When the soil and groundwater at the 8th U.S. Army headquarters on Yongsan Garrison in South Korea was found to be contaminated by benzene, further investigation was delayed as the U.S. Army prohibited access to the base.
However, now that the military headquarters are moving to Pyeongtaek, Gyeonggi Province after a 64-year deployment in South Korea, the investigation has been permitted to begin, according to the Korean Herald.
“We decided to conduct an investigation before the USFK completes its relocation by the year’s end,” said Kwon Ki-wook, chief of the city’s water circulation safety bureau, “because the source of the pollutants near the U.S. military base remains unknown, with some parts around the base remaining uninvestigated.”
Seoul City announced last week that it will begin testing soil and groundwater near the military base after a city government’s investigation last year revealed benzene contamination levels at 8.811 milligrams per liter – 587 times higher than the acceptable level. The cause of contamination could be a 2001 oil spill near Noksapyeong Station. Until now, the U.S. military has not allowed any city government or civic group investigation into possible contamination.
Benzene is a human carcinogen that has been linked to the development of leukemia and blood disorders such as acute myeloid leukemia (AML), myelodysplastic syndrome (MDS), lymphomas and aplastic anemia. It is a key ingredient in gasoline, and is usually the chemical of primary concern after an oil spill.
According to civic groups, the contamination is at even higher levels than the number reported. These groups shake a finger at the U.S. Army for not taking responsibility for the pollution within its own base.

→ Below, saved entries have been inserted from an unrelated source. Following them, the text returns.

-- ==== Sys2Proof/Machine/Port.lean ====
section
/-! DEFINITION. The port and its controllers: link training, the protocols answered, NVMe/TCP and RoCEv2 connections, Connect, controller
properties, keep-alive, shutdown and the end of a controller (R383 to R397, R447, R452). -/

namespace Sys2Proof.Machine

/-! ### The link (R384 to R388, R447) -/

/-- Lanes of the width now tried, from the lanes that lock: the first choice of R384 that they allow. -/
def widthLanes (width : Nat) (locked : List Nat) : Option Nat :=
  let all := fun (base n : Nat) => (List.range n).all fun k => locked.contains (base + k)
  if width = 3 then (if all 0 8 then some 0 else none)
  else if width = 2 then [0, 4].find? fun b => all b 4
  else if width = 1 then [0, 2, 4, 6].find? fun b => all b 2
  else none

/-- The port's training runs: the lane test is past, no image has failed, a pluggable is in and powered, no width stands (R454). -/
def State.training (s : State) : Bool := s.powered && s.boot.ph.lanes && !(s.boot.ph.image && !s.sec.imageOk) && s.port.plugged && s.port.plugPowered && s.port.width == 0

/-- A change of width discards a PTP exchange under way (R388). -/
def State.setWidth (s : State) (width base : Nat) : State :=
  { s with
    port := { s.port with width := width, base := base }
    stg := { s.stg with syncPending := none, delayPending := none } }

/-- The lanes that lock are known; the width now tried is taken where they allow it. -/
def linkTrain (locked : List Nat) (s : State) : State :=
  if !s.training then s
  else
    let l := (List.range 8).filter fun k => locked.contains k && !s.port.lanesOut.contains k
    let s := { s with port := { s.port with trained := l } }
    match widthLanes s.port.trying l with
    | some b => { s.setWidth s.port.trying b with port := { (s.setWidth s.port.trying b).port with passDone := true } }
    | none => s

def execLinkTrain (locked : List Nat) (s : State) : Host.Outcome State Fault Refusal := .next (linkTrain locked s)

/-- 500 ms without the width: the next one is tried; after the last the whole order is repeated. With nothing in the cage, or nothing that is
powered, every width has failed with the first (R451). -/
def linkWidthTimeout (s : State) : State :=
  if !s.training then
    if s.powered && s.boot.ph.lanes && s.port.width == 0 && !(s.port.plugged && s.port.plugPowered) then { s with port := { s.port with passDone := true } } else s
  else if s.port.trying ≤ 1 then { s with port := { s.port with trying := 3, passDone := true } }
  else { s with port := { s.port with trying := s.port.trying - 1 } }

def execLinkWidthTimeout (s : State) : Host.Outcome State Fault Refusal := .next (linkWidthTimeout s)

/-- The link goes: no width, training from the first width on. -/
def State.linkDown (s : State) : State :=
  let s := s.setWidth 0 0
  { s with port := { s.port with trying := 3 } }

def linkLoss (s : State) : State := if s.powered && s.port.width != 0 then s.linkDown else s

def execLinkLoss (s : State) : Host.Outcome State Fault Refusal := .next (linkLoss s)

/-- A pluggable above 15 W is not powered, and the port stays down. -/
def pluggableInsert (watts : Nat) (s : State) : State :=
  if s.port.plugged then s else { s with port := { s.port with plugged := true, plugPowered := decide (watts ≤ 15), trying := 3 } }

def execPluggableInsert (watts : Nat) (s : State) : Host.Outcome State Fault Refusal := .next (pluggableInsert watts s)

def pluggableRemove (s : State) : State :=
  let s := { s with port := { s.port with plugged := false, plugPowered := false } }
  if s.port.width = 0 then s else s.linkDown

def execPluggableRemove (s : State) : Host.Outcome State Fault Refusal := .next (pluggableRemove s)

/-- Register PORT_LINK (R386). -/
def State.portLink (s : State) : Nat := maskOf s.port.trained * 256 + s.port.base * 16 + s.port.width

/-! ### Addresses (R387) -/

/-- IPv6 link-local address. PRESUMED: by the modified EUI-64 of the MAC address. -/
def linkLocal (mac : Nat) : Nat := 0xFE80 * 2 ^ 112 + Nat.xor (mac / 2 ^ 24 * 2 ^ 40 + 0xFFFE * 2 ^ 24 + mac % 2 ^ 24) (2 ^ 57)

def State.ownV6 (s : State) (a : Nat) : Bool := a == linkLocal s.port.mac || (a == s.port.ipv6 && a != 0)
def State.ownV4 (s : State) (a : Nat) : Bool := a == s.port.ipv4 && a != 0

def arpRequest (target sender : Nat) (s : State) : State := if s.portUp && s.ownV4 target then s.send (.arpReply target sender) else s
def execArpRequest (target sender : Nat) (s : State) : Host.Outcome State Fault Refusal := .next (arpRequest target sender s)

def neighbourDiscovery (target sender : Nat) (s : State) : State := if s.portUp && s.ownV6 target then s.send (.ndReply target sender) else s
def execNeighbourDiscovery (target sender : Nat) (s : State) : Host.Outcome State Fault Refusal := .next (neighbourDiscovery target sender s)

def icmpEcho (v6 : Bool) (dest sender : Nat) (payload : Bytes) (s : State) : State :=
  if s.portUp && (if v6 then s.ownV6 dest else s.ownV4 dest) then s.send (.echoReply v6 sender payload) else s
def execIcmpEcho (v6 : Bool) (dest sender : Nat) (payload : Bytes) (s : State) : Host.Outcome State Fault Refusal :=
  .next (icmpEcho v6 dest sender payload s)

/-- A frame of no supported kind, or longer than 9,216 bytes, is dropped. -/
def frameDrop (_len : Nat) (s : State) : State := if s.portUp then { s with port := { s.port with dropped := s.port.dropped + 1 } } else s
def execFrameDrop (len : Nat) (s : State) : Host.Outcome State Fault Refusal := .next (frameDrop len s)

/-! ### The end of a controller (R235, R395) -/

/-- A command of a controller that has ended completes to nobody. -/
def untag (c : Nat) (t : Tag) : Tag := if t.ctrl = c then ⟨0, t.cid⟩ else t

/-- A session's commands of an ended controller. -/
def untagSession (c : Nat) (x : Session) : Session :=
  { x with
    zeroing := x.zeroing.map fun z => (untag c z.1, z.2)
    quotaWait := x.quotaWait.map fun z => (untag c z.1, z.2)
    closing := x.closing.map fun z => (untag c z.1, z.2)
    run := x.run.map fun r => { r with tag := untag c r.tag }
    queued := x.queued.map fun q => (untag c q.1, q.2)
    queries := x.queries.map fun q => { q with tag := untag c q.tag }
    scans := x.scans.map fun k => { k with tag := untag c k.tag } }

/-- A namespace's scheduled commands of an ended controller. -/
def untagNs (c : Nat) (n : Ns) : Ns :=
  { n with
    deleting := n.deleting.map (untag c)
    formatting := n.formatting.map fun f => (untag c f.1, f.2)
    switching := n.switching.map (untag c) }

/-- A session whose controller ends: a partial image is discarded, and it is ORPHANED. -/
def State.orphanFrom (s : State) (x : Session) : State :=
  let s := s.updSess x.num fun y => { y with partials := [] }
  s.orphan x

/-- A controller ends: its queues go, its commands are abandoned, its partial images are discarded and its OPEN sessions become
ORPHANED. -/
def State.endCtrl (s : State) (id : Nat) : State :=
  match s.ctrl? id with
  | none => s
  | some _ =>
    let s : State := { s with
      que := { s.que with ctrls := s.que.ctrls.filter fun c => c.id != id, done := s.que.done.filter fun d => d.tag.ctrl != id }
      xlt := { s.xlt with
        capWaits := s.xlt.capWaits.filter fun w => w.tag.ctrl != id
        landWaits := s.xlt.landWaits.filter fun w => w.tag.ctrl != id
        leafWaits := s.xlt.leafWaits.filter fun w => w.tag.ctrl != id
        plain := s.xlt.plain.filter fun p => match p.what.tag with | some t => t.ctrl != id | none => true
        markTags := s.xlt.markTags.filter fun t => t.1.ctrl != id
        shutdowns := s.xlt.shutdowns.filter fun w => w.1 != id }
      ses := { s.ses with list := s.ses.list.map (untagSession id) }
      ns := { s.ns with
        list := s.ns.list.map (untagNs id)
        erasing := s.ns.erasing.map fun e : Nat × Option Tag => (e.1, e.2.map (untag id)) }
      sec := { s.sec with spdm := s.sec.spdm.filter fun p => p.1 != id } }
    (s.ses.list.filter fun x => x.ctrl == id && x.st == .opened).foldl State.orphanFrom s

/-- Controllers whose admin queue runs over a connection end with it. -/
def State.endConn (s : State) (conn : Nat) : State :=
  let s := { s with port := { s.port with conns := s.port.conns.erase conn, qps := s.port.qps.filter fun q => q.1 != conn } }
  ((s.que.ctrls.filter fun c => c.conn == conn).map fun c => c.id).foldl State.endCtrl s

def controllerEnd (ctrl : Nat) (s : State) : State := if s.powered then s.endCtrl ctrl else s
def execControllerEnd (ctrl : Nat) (s : State) : Host.Outcome State Fault Refusal := .next (controllerEnd ctrl s)

/-! ### NVMe/TCP (R389, R452) -/

/-- Fatal Error Status values of NVMe/TCP (PRESUMED: the transport specification's numbers). -/
def fesUnsupported : Nat := 6
def fesHeaderDigest : Nat := 3

/-- ICReq on a connection to port 4420 or 8009; before ready, and to another port, a reset. -/
def icreq (conn port : Nat) (hdgst ddgst : Bool) (s : State) : State :=
  if !s.portUp || s.port.conns.contains conn then s
  else if !s.serving || (port != 4420 && port != 8009) then s.send (.tcpReset conn)
  else if !hdgst || ddgst then s.send (.termReq conn fesUnsupported)
  else { s with port := { s.port with conns := s.port.conns ++ [conn] } }.send (.icResp conn)

def execIcreq (conn port : Nat) (hdgst ddgst : Bool) (s : State) : Host.Outcome State Fault Refusal := .next (icreq conn port hdgst ddgst s)

/-- A PDU: a header whose digest fails ends the connection; the capsule of a good one comes as its own command. -/
def tcpPduReceive (conn : Nat) (digestOk : Bool) (_len : Nat) (s : State) : State :=
  if !s.portUp || !s.port.conns.contains conn || digestOk then s else (s.send (.termReq conn fesHeaderDigest)).endConn conn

Seoul City has already spent more than 7.8 billion won ($6.9 million) over the last decade attempting to clean up the pollution, and will likely have more work cut out for them following the Army base relocation. Once they’re gone, the city intends to turn the area in to a public park.
The city government plans to ask the USFK to join the investigation if the test results reveal levels of hazardous chemicals to be above average. The test results will be released in September.